WHHHHHAAAATTT? My blood runs cold and I get a slightly nauseous feeling…you know the one you get where you stub your big toe so hard you think you might instantly puke. That feeling. The cute perky twentysomething girl says “What’s a Moo Moo?” Well obviously she didn’t have a Mom from the 70′s.
As a fat girl, just the mere mention of “Moo Moo” can set into motion a series of emotional events that can easily land you in the local psych ward for 48 hour observation. You can try to make a Moo Moo fashionable, you can try to pretend that it is an acceptable piece of clothing. But it’s not. If you get any of those mailers from Roman’s or Fingerhut, on the back page they usually show a normal sized younger brunette woman(a blond, no matter what her size would never be caught dead in one) modeling the Moo Moo. It kind of looks like a house dress or house coat. THIS IS A LIE. No one under 50 wears a Moo Moo. No one under a size 18 wears a Moo Moo. So marketing people at Fingerhut, give it a rest! We are not fooled by your pretty brunette size 6 bimbo. Under that Moo Moo she is wearing a string bikini, and she is leaving this appointment to go shoot her Sport Illustrated cover. She would NEVER wear that outside of your ad.

Something this girl would never wear if not being paid
So, we know who doesn’t wear a Moo Moo…so who does? My Mother, circa 1972-1979. That’s who. Almost every day and for any occasion. I think she had mood Moo Moo’s. The black Moo Moo with small white polka dots was the “I’m depressed Moo Moo. The crazy purple and orange paisley Moo Moo was the “Let’s Party Moo Moo”. The light blue Moo Moo with the dark green stripe down the front was the “I’m a serious Housewife Moo Moo”. But let’s get one thing straight, Moo Moo’s were totally acceptable for any time place or event. I remember many a drive to the grocery store with my Mom decked out in the lovely yellow with daisies Moo Moo, (must have been for grocery shopping). She would accessorize by wearing a lovely scarf on her head (that went over her rollers of course). If it was a special day she would wear the light blue eyeshadow and coral lipstick. We would top this jaunty look off with big ass gold hoop earing and cat eyeglasses. The finishing touch was the lit cigarette dangling from her lips. I remember it would bounce up and down as she talked. She didn’t believe in always supporting the cigarette as that would not allow her to have two fee hands to complete tasks like driving, crocheting, cooking or tending to our open wounds. She could let the ash get REALLY long before she flicked it. But, no matter what you think about this get up, circa 1972…she was one hot Moo Moo MaMa.

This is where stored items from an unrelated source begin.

-- ==== Sys2Proof/Laws/State.lean ====
section
/-! SUPPORT. Each update of a part of the state, read back field by field: no proof unfolds an update. -/

namespace Sys2Proof.Laws

open Sys2Proof.Machine

/-! ### `updEvt` -/

@[simp] theorem updEvt_pending (f : Recorder → Recorder) (s : State) : (updEvt f s).pending = s.pending := rfl
@[simp] theorem updEvt_now (f : Recorder → Recorder) (s : State) : (updEvt f s).now = s.now := rfl
@[simp] theorem updEvt_free (f : Recorder → Recorder) (s : State) : (updEvt f s).free = s.free := rfl
@[simp] theorem updEvt_evt (f : Recorder → Recorder) (s : State) : (updEvt f s).evt = f s.evt := rfl
@[simp] theorem updEvt_crash (f : Recorder → Recorder) (s : State) : (updEvt f s).crash = s.crash := rfl
@[simp] theorem updEvt_cfg (f : Recorder → Recorder) (s : State) : (updEvt f s).cfg = s.cfg := rfl
@[simp] theorem updEvt_stations (f : Recorder → Recorder) (s : State) : (updEvt f s).stations = s.stations := rfl
@[simp] theorem updEvt_hz (f : Recorder → Recorder) (s : State) : (updEvt f s).hz = s.hz := rfl
@[simp] theorem updEvt_ctxs (f : Recorder → Recorder) (s : State) : (updEvt f s).ctxs = s.ctxs := rfl
@[simp] theorem updEvt_adj (f : Recorder → Recorder) (s : State) : (updEvt f s).adj = s.adj := rfl
@[simp] theorem updEvt_led (f : Recorder → Recorder) (s : State) : (updEvt f s).led = s.led := rfl
@[simp] theorem updEvt_tempo (f : Recorder → Recorder) (s : State) : (updEvt f s).tempo = s.tempo := rfl
@[simp] theorem updEvt_sync (f : Recorder → Recorder) (s : State) : (updEvt f s).sync = s.sync := rfl
@[simp] theorem updEvt_rst (f : Recorder → Recorder) (s : State) : (updEvt f s).rst = s.rst := rfl
@[simp] theorem updEvt_tab (f : Recorder → Recorder) (s : State) : (updEvt f s).tab = s.tab := rfl
@[simp] theorem updEvt_trace (f : Recorder → Recorder) (s : State) : (updEvt f s).trace = s.trace := rfl
@[simp] theorem updEvt_boot (f : Recorder → Recorder) (s : State) : (updEvt f s).boot = s.boot := rfl
@[simp] theorem updEvt_i3c (f : Recorder → Recorder) (s : State) : (updEvt f s).i3c = s.i3c := rfl
@[simp] theorem updEvt_mem (f : Recorder → Recorder) (s : State) : (updEvt f s).mem = s.mem := rfl
@[simp] theorem updEvt_memPoison (f : Recorder → Recorder) (s : State) : (updEvt f s).memPoison = s.memPoison := rfl
@[simp] theorem updEvt_replicas (f : Recorder → Recorder) (s : State) : (updEvt f s).replicas = s.replicas := rfl
@[simp] theorem updEvt_causes (f : Recorder → Recorder) (s : State) : (updEvt f s).causes = s.causes := rfl
@[simp] theorem updEvt_out (f : Recorder → Recorder) (s : State) : (updEvt f s).out = s.out := rfl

During these years, my Mom was “pleasantly plump”. She was probably a size 16-18 by today’s standard. She had been skinny her whole life, so becoming chubby was hard for her. A Moo Moo hid a multitude of sins, like wide hips. It could also hide a jack hammer, two labrador retrievers, a picnic basket , 2 watermelons and Big Wheel. (Actual things found under Moo Moos). If something had been lost at your house, there is a good chance it had gotten swept up in the Moo Moo. The Moo Moo is a black hole.
BRINGING IT HOME
So with 60 percent of adult americans overweight, what do we do with the Moo Moo? Do we say “To hell with it, I will just be fat and wear a Moo Moo!”??? NO WE DON”T! I don’t care how many mood Moo Moo’s there are, there is not a “I feel hot and sexy” Moo Moo. If the word “Moo Moo” is attached, it instantly voids the words “hot” and “sexy”. If you want to feel good about yourself and have a healthy self-esteem you can’t wear something that sounds like a sound a cow makes. If you are considering killing yourself or want to be disowned from your family, wearing a Moo Moo is an option.

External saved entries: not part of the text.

-- ==== Sys2Proof/Laws/HeadsOf.lean ====
section
/-! SUPPORT. `HeadsOnly` for every operation and meaning of the verdict, adjudication and reprise commands: one lemma each. -/

namespace Sys2Proof.Laws

open Sys2Proof Sys2Proof.Machine Sys2Proof.Safety

theorem updGate_heads {σ : State} (g : Nat) (f : GatePoint → GatePoint) (s : State) (h0 : HeadsOnly σ s) :
    HeadsOnly σ (updGate g f s) := by
  refine h0.trans ?_; clear h0; unfold updGate
  repeat' (first | with_reducible exact HeadsOnly.refl _ | assumption | with_reducible apply updHz_heads)

theorem updDomain_heads {σ : State} (d : Nat) (f : Domain → Domain) (s : State) (h0 : HeadsOnly σ s) :
    HeadsOnly σ (updDomain d f s) := by
  refine h0.trans ?_; clear h0; unfold updDomain
  repeat' (first | with_reducible exact HeadsOnly.refl _ | assumption | with_reducible apply updTempo_heads)

theorem updObject_heads {σ : State} (o : Nat) (f : Obj → Obj) (s : State) (h0 : HeadsOnly σ s) : HeadsOnly σ
    (updObject o f s) := by
  refine h0.trans ?_; clear h0; unfold updObject
  repeat' (first | with_reducible exact HeadsOnly.refl _ | assumption | with_reducible apply updSync_heads)

theorem updBarrier_heads {σ : State} (b : Nat) (f : Barrier → Barrier) (s : State) (h0 : HeadsOnly σ s) :
    HeadsOnly σ (updBarrier b f s) := by
  refine h0.trans ?_; clear h0; unfold updBarrier
  repeat' (first | with_reducible exact HeadsOnly.refl _ | assumption | with_reducible apply updSync_heads)

theorem updFPort_heads {σ : State} (p : Nat) (f : FPort → FPort) (s : State) (h0 : HeadsOnly σ s) : HeadsOnly
    σ (updFPort p f s) := by
  refine h0.trans ?_; clear h0; unfold updFPort
  repeat' (first | with_reducible exact HeadsOnly.refl _ | assumption | with_reducible apply updSync_heads)

theorem updCtx_heads {σ : State} (c : Nat) (f : Ctx → Ctx) (s : State) (h0 : HeadsOnly σ s) : HeadsOnly σ
    (updCtx c f s) := by
  refine h0.trans ?_; clear h0; unfold updCtx
  repeat' (first
    | with_reducible exact HeadsOnly.refl _ | assumption | with_reducible apply HeadsOnly.ite
    | (with_reducible apply HeadsOnly.foldl; (intro _ _; try dsimp only))
    | with_reducible exact HeadsOnly.of_eq rfl rfl rfl | (split <;> try dsimp only))

theorem atTime_heads {σ : State} (t : Nat) (s : State) (h0 : HeadsOnly σ s) : HeadsOnly σ (atTime t s) := by
  refine h0.trans ?_; clear h0; unfold atTime
  repeat' (first
    | with_reducible exact HeadsOnly.refl _ | assumption | with_reducible apply HeadsOnly.ite
    | (with_reducible apply HeadsOnly.foldl; (intro _ _; try dsimp only))
    | with_reducible exact HeadsOnly.of_eq rfl rfl rfl)

theorem lineAligns_heads {σ : State} (p n d : Nat) (tseq : Word) (s : State) (h0 : HeadsOnly σ s) : HeadsOnly
    σ (lineAligns p n d tseq s) := by
  refine h0.trans ?_; clear h0; unfold lineAligns
  (try dsimp only)
  repeat' (first
    | with_reducible exact HeadsOnly.refl _ | assumption | with_reducible apply updTrace_heads
    | with_reducible apply updOut_heads)

theorem lineIdle_heads {σ : State} (p : Nat) (tseq : Word) (s : State) (h0 : HeadsOnly σ s) : HeadsOnly σ
    (lineIdle p tseq s) := by
  refine h0.trans ?_; clear h0; unfold lineIdle
  (try dsimp only)
  repeat' (first
    | with_reducible exact HeadsOnly.refl _ | assumption | with_reducible apply lineAligns_heads
    | with_reducible apply HeadsOnly.ite)

theorem linePut_heads {σ : State} (p : Nat) (us : List (BitVec 256)) (s : State) (h0 : HeadsOnly σ s) :
    HeadsOnly σ (linePut p us s) := by
  refine h0.trans ?_; clear h0; unfold linePut
  (try dsimp only)
  repeat' (first
    | with_reducible exact HeadsOnly.refl _ | assumption | with_reducible apply lineIdle_heads
    | with_reducible apply lineAligns_heads | with_reducible apply updTrace_heads | with_reducible apply updOut_heads
    | with_reducible apply HeadsOnly.ite)

theorem startFlush_heads {σ : State} (s : State) (h0 : HeadsOnly σ s) : HeadsOnly σ (startFlush s) := by
  refine h0.trans ?_; clear h0; unfold startFlush
  (try dsimp only)
  repeat' (first | with_reducible exact HeadsOnly.refl _ | assumption | with_reducible apply updTrace_heads)

theorem routeSend_heads {σ : State} (us : List (BitVec 256)) (s : State) (h0 : HeadsOnly σ s) : HeadsOnly σ
    (routeSend us s) := by
  refine h0.trans ?_; clear h0; unfold routeSend
  repeat' (first
    | with_reducible exact HeadsOnly.refl _ | assumption | with_reducible apply linePut_heads
    | with_reducible apply startFlush_heads | with_reducible apply updTrace_heads
    | with_reducible apply HeadsOnly.ite)

theorem traceDrop_heads {σ : State} (port : Bool) (time : Nat) (tseq : Word) (s : State) (h0 : HeadsOnly σ s)
    : HeadsOnly σ (traceDrop port time tseq s) := by
  refine h0.trans ?_; clear h0; unfold traceDrop
  repeat' (first | with_reducible exact HeadsOnly.refl _ | assumption | with_reducible apply updTrace_heads)

theorem traceVia_heads {σ : State} (port : Bool) (room : Nat → Bool) (send : List (BitVec 256) → State →
    State) (type : Nat) (source : BitVec 16) (time units : Nat) (body : List Byte) (s : State) (hsend : ∀ x0
    {σ s : State}, HeadsOnly σ s → HeadsOnly σ (send x0 s)) (h0 : HeadsOnly σ s) : HeadsOnly σ (traceVia port
    room send type source time units body s).1 := by
  refine h0.trans ?_; clear h0; unfold traceVia
  (try dsimp only)
  repeat' (first
    | with_reducible exact HeadsOnly.refl _ | assumption | with_reducible apply updTrace_heads
    | with_reducible apply traceDrop_heads | with_reducible apply hsend | with_reducible apply HeadsOnly.ite
    | (with_reducible apply HeadsOnly.foldl; (intro _ _; try dsimp only))
    | with_reducible exact HeadsOnly.of_eq rfl rfl rfl | (split <;> try dsimp only))

theorem traceEmit_heads {σ : State} (type : Nat) (source : BitVec 16) (time units : Nat) (body : List Byte) (s
    : State) (h0 : HeadsOnly σ s) : HeadsOnly σ (traceEmit type source time units body s).1 := by
  refine h0.trans ?_; clear h0; unfold traceEmit
  repeat' (first
    | with_reducible exact HeadsOnly.refl _ | assumption | with_reducible apply traceVia_heads
    | with_reducible apply routeSend_heads | with_reducible apply HeadsOnly.ite
    | (with_reducible apply HeadsOnly.foldl; (intro _ _; try dsimp only))
    | with_reducible exact HeadsOnly.of_eq rfl rfl rfl | (intro _; try dsimp only))

theorem msix_heads {σ : State} (v : Nat) (s : State) (h0 : HeadsOnly σ s) : HeadsOnly σ (msix v s) := by
  refine h0.trans ?_; clear h0; unfold msix
  repeat' (first | with_reducible exact HeadsOnly.refl _ | assumption | with_reducible apply updOut_heads)

theorem raiseIbi_heads {σ : State} (s : State) (h0 : HeadsOnly σ s) : HeadsOnly σ (raiseIbi s) := by
  refine h0.trans ?_; clear h0; unfold raiseIbi
  (try dsimp only)
  repeat' (first
    | with_reducible exact HeadsOnly.refl _ | assumption | with_reducible apply HeadsOnly.ite
    | (with_reducible apply HeadsOnly.foldl; (intro _ _; try dsimp only))
    | with_reducible exact HeadsOnly.of_eq rfl rfl rfl | (split <;> try dsimp only))

theorem oobAdd_heads {σ : State} (kind : Nat) (body : List Byte) (s : State) (h0 : HeadsOnly σ s) : HeadsOnly
    σ (oobAdd kind body s) := by
  refine h0.trans ?_; clear h0; unfold oobAdd
  (try dsimp only)
  repeat' (first
    | with_reducible exact HeadsOnly.refl _ | assumption | with_reducible apply updI3c_heads
    | with_reducible apply raiseIbi_heads | with_reducible apply HeadsOnly.ite
    | (with_reducible apply HeadsOnly.foldl; (intro _ _; try dsimp only))
    | with_reducible exact HeadsOnly.of_eq rfl rfl rfl | (split <;> try dsimp only))

theorem tableauTrigger_heads {σ : State} (source : Nat) (s : State) (h0 : HeadsOnly σ s) : HeadsOnly σ
    (tableauTrigger source s) := by
  refine h0.trans ?_; clear h0; unfold tableauTrigger
  repeat' (first
    | with_reducible exact HeadsOnly.refl _ | assumption | with_reducible apply updTab_heads
    | with_reducible apply HeadsOnly.ite)

theorem eventTrigger_heads {σ : State} (code : BitVec 16) (s : State) (h0 : HeadsOnly σ s) : HeadsOnly σ
    (eventTrigger code s) := by
  refine h0.trans ?_; clear h0; unfold eventTrigger
  repeat' (first
    | with_reducible exact HeadsOnly.refl _ | assumption | with_reducible apply tableauTrigger_heads
    | with_reducible apply updTab_heads | with_reducible apply HeadsOnly.ite)

theorem occurEv_heads {σ : State} (ev : Ev) (s : State) (h0 : HeadsOnly σ s) : HeadsOnly σ (occurEv ev s) := by
  refine h0.trans ?_; clear h0; unfold occurEv
  repeat' (first
    | with_reducible exact HeadsOnly.refl _ | assumption | with_reducible apply eventTrigger_heads
    | with_reducible apply updEvt_heads)

theorem occur_heads {σ : State} (code : BitVec 16) (src : BitVec 16) (p1 p2 p3 : Nat) (s : State) (h0 :
    HeadsOnly σ s) : HeadsOnly σ (occur code src p1 p2 p3 s) := by
  refine h0.trans ?_; clear h0; unfold occur
  repeat' (first | with_reducible exact HeadsOnly.refl _ | assumption | with_reducible apply occurEv_heads)

theorem occurDeferred_heads {σ : State} (code : BitVec 16) (src : BitVec 16) (p1 p2 p3 : Nat) (s : State) (h0
    : HeadsOnly σ s) : HeadsOnly σ (occurDeferred code src p1 p2 p3 s) := by
  refine h0.trans ?_; clear h0; unfold occurDeferred
  repeat' (first | with_reducible exact HeadsOnly.refl _ | assumption | with_reducible apply occurEv_heads)

theorem noteGap_heads {σ : State} (d : Option (Word × Word × Word)) (s : State) (h0 : HeadsOnly σ s) :
    HeadsOnly σ (noteGap d s) := by
  refine h0.trans ?_; clear h0; unfold noteGap
  repeat' (first
    | with_reducible exact HeadsOnly.refl _ | assumption | with_reducible apply occurEv_heads
    | with_reducible apply HeadsOnly.ite | (with_reducible apply HeadsOnly.foldl; (intro _ _; try dsimp only))
    | with_reducible exact HeadsOnly.of_eq rfl rfl rfl | (split <;> try dsimp only))

theorem traceAlways_heads {σ : State} (type : Nat) (source : BitVec 16) (time units : Nat) (body : List Byte)
    (s : State) (h0 : HeadsOnly σ s) : HeadsOnly σ (traceAlways type source time units body s) := by
  refine h0.trans ?_; clear h0; unfold traceAlways
  have h := traceEmit_heads type source time units body s (HeadsOnly.refl s)
  rcases hx : traceEmit type source time units body s with ⟨x, _ | ⟨a, b, c⟩⟩
  · rw [hx] at h; exact h
  · rw [hx] at h; exact occurEv_heads _ _ h

theorem traceRec_heads {σ : State} (type : Nat) (source : BitVec 16) (time units : Nat) (body : List Byte) (s
    : State) (h0 : HeadsOnly σ s) : HeadsOnly σ (traceRec type source time units body s) := by
  refine h0.trans ?_; clear h0; unfold traceRec
  repeat' (first
    | with_reducible exact HeadsOnly.refl _ | assumption | with_reducible apply traceAlways_heads
    | with_reducible apply HeadsOnly.ite)

theorem updQueue_heads {σ : State} (c q : Nat) (f : QState → QState) (s : State) (h0 : HeadsOnly σ s) :
    HeadsOnly σ (updQueue c q f s) := by
  refine h0.trans ?_; clear h0; unfold updQueue
  repeat' (first
    | with_reducible exact HeadsOnly.refl _ | assumption
    | ((with_reducible apply updStation_heads); · first | exact fun k hk => ⟨k, hk, rfl⟩ | (intro k hk; refine ⟨k, ?_, rfl⟩; revert hk; (try unfold feedDesc); (try dsimp only); (repeat' split) <;> exact id)))

theorem retireSync_heads {σ : State} (c q : Nat) (opid : BitVec 16) (status : Nat) (value : Word) (s : State)
    (h0 : HeadsOnly σ s) : HeadsOnly σ (retireSync c q opid status value s) := by
  refine h0.trans ?_; clear h0; unfold retireSync
  repeat' (first
    | with_reducible exact HeadsOnly.refl _ | assumption | with_reducible apply updOut_heads
    | with_reducible apply updQueue_heads)

theorem traceMsg_heads {σ : State} (trace : Nat) (port : Nat) (type : Nat) (chip : ChipId) (m : SyncMsg) (s :
    State) (h0 : HeadsOnly σ s) : HeadsOnly σ (traceMsg trace port type chip m s) := by
  refine h0.trans ?_; clear h0; unfold traceMsg
  repeat' (first
    | with_reducible exact HeadsOnly.refl _ | assumption | with_reducible apply traceRec_heads
    | with_reducible apply HeadsOnly.ite)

I have included links for crocheting and how to treat open wounds. Both of these activities keep your hands busy and make it hard to eat. Eating less might keep you out of a Moo Moo. I included the link for the black hole to replace some of the brain cells you just wasted reading about Moo Moo’s. I don’t want to contribute to anyone in this world becoming more stupid. You can do that all on your own.